--- What the task requires ---
Copy each line below that includes "Host".

--- Data records ---
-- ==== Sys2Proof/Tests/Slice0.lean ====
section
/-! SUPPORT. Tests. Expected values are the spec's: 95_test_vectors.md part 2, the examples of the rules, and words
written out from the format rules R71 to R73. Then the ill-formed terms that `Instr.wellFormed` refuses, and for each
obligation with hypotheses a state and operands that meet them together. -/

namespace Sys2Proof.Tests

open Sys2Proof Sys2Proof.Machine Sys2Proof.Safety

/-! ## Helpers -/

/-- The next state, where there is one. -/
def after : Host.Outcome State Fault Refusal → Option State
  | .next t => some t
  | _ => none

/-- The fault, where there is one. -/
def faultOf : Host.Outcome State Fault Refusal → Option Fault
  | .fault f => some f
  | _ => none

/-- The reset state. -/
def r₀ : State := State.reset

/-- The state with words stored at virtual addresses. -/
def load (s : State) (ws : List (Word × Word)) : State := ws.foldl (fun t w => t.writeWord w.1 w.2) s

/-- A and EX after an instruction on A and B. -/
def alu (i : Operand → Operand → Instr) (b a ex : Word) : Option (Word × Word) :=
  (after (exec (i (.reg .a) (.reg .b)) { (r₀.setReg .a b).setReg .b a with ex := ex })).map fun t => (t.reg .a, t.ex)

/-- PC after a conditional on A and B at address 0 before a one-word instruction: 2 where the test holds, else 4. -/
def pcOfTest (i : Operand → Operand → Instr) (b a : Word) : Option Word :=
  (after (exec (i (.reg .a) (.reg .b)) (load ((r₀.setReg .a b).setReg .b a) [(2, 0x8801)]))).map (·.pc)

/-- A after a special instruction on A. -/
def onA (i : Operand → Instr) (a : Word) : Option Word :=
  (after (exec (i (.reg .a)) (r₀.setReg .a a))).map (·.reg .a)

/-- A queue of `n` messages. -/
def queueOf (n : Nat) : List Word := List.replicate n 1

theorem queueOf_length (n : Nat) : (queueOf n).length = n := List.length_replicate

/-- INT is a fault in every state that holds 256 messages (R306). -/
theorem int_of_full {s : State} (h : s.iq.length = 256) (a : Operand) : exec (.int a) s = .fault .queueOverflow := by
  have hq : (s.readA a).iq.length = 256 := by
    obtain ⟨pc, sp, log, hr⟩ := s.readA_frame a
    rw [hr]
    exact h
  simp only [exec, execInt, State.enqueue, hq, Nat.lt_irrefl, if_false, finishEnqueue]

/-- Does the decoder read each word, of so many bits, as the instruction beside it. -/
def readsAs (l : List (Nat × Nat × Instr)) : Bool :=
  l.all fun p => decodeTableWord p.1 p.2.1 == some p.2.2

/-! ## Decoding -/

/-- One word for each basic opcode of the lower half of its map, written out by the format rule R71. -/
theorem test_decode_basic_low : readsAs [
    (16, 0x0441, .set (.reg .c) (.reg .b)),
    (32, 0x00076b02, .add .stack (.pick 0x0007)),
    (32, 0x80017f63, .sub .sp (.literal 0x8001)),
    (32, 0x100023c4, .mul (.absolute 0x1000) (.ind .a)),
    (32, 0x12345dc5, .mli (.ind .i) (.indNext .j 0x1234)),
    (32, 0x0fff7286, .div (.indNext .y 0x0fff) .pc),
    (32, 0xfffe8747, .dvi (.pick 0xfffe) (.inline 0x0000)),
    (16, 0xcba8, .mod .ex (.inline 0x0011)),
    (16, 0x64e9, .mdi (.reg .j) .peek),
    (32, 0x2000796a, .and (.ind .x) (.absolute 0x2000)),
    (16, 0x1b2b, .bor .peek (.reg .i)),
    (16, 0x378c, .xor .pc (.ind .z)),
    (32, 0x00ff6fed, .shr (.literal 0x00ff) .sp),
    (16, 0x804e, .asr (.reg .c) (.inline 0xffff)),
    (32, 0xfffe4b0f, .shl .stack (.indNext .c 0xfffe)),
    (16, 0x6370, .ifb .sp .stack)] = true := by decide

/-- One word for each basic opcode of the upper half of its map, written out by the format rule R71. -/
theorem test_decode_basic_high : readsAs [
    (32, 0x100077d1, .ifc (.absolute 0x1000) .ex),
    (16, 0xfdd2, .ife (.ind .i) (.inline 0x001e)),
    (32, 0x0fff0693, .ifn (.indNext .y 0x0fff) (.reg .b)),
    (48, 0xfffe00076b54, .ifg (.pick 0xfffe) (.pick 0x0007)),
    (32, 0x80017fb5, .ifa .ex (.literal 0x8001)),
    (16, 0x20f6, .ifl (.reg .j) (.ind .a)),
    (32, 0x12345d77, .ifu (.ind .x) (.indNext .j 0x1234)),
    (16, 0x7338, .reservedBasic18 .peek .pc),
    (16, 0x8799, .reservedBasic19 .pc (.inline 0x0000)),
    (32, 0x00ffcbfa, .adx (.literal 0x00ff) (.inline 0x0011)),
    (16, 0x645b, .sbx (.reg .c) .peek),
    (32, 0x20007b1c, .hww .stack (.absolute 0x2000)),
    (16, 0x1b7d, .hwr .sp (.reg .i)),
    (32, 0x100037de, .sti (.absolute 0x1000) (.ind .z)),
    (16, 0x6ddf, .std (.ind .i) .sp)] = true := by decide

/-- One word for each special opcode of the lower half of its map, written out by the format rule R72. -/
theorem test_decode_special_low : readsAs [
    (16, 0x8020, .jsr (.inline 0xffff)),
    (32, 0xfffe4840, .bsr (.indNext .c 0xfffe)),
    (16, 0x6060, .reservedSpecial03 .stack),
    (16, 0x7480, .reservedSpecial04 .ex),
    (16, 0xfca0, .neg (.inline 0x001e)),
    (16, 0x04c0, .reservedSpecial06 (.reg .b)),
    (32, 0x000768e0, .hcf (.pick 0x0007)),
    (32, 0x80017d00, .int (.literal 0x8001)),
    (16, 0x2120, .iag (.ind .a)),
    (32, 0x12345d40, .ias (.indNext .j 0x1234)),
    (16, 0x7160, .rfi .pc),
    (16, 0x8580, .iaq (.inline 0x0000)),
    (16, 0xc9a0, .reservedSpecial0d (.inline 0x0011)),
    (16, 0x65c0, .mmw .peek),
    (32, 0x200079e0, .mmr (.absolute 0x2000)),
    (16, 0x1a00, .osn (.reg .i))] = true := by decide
* * *
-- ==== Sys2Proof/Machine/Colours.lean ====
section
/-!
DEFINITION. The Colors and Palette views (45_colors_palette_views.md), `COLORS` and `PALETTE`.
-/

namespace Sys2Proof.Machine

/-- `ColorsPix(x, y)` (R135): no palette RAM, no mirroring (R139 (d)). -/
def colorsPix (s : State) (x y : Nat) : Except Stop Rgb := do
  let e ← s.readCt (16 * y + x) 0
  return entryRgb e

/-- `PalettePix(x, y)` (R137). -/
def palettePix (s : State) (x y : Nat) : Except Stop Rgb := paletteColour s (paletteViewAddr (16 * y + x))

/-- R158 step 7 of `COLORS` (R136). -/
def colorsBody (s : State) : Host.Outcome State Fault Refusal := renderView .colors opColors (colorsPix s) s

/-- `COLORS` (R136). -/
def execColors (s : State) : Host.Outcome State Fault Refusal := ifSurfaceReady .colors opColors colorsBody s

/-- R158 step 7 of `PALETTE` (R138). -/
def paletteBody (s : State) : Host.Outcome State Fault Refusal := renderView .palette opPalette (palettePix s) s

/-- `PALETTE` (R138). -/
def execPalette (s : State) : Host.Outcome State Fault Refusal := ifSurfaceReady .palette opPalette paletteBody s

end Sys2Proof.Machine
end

--- Task output ---
def after : Host.Outcome State Fault Refusal → Option State
def faultOf : Host.Outcome State Fault Refusal → Option Fault
def colorsBody (s : State) : Host.Outcome State Fault Refusal := renderView .colors opColors (colorsPix s) s
def execColors (s : State) : Host.Outcome State Fault Refusal := ifSurfaceReady .colors opColors colorsBody s
def paletteBody (s : State) : Host.Outcome State Fault Refusal := renderView .palette opPalette (palettePix s) s
def execPalette (s : State) : Host.Outcome State Fault Refusal := ifSurfaceReady .palette opPalette paletteBody s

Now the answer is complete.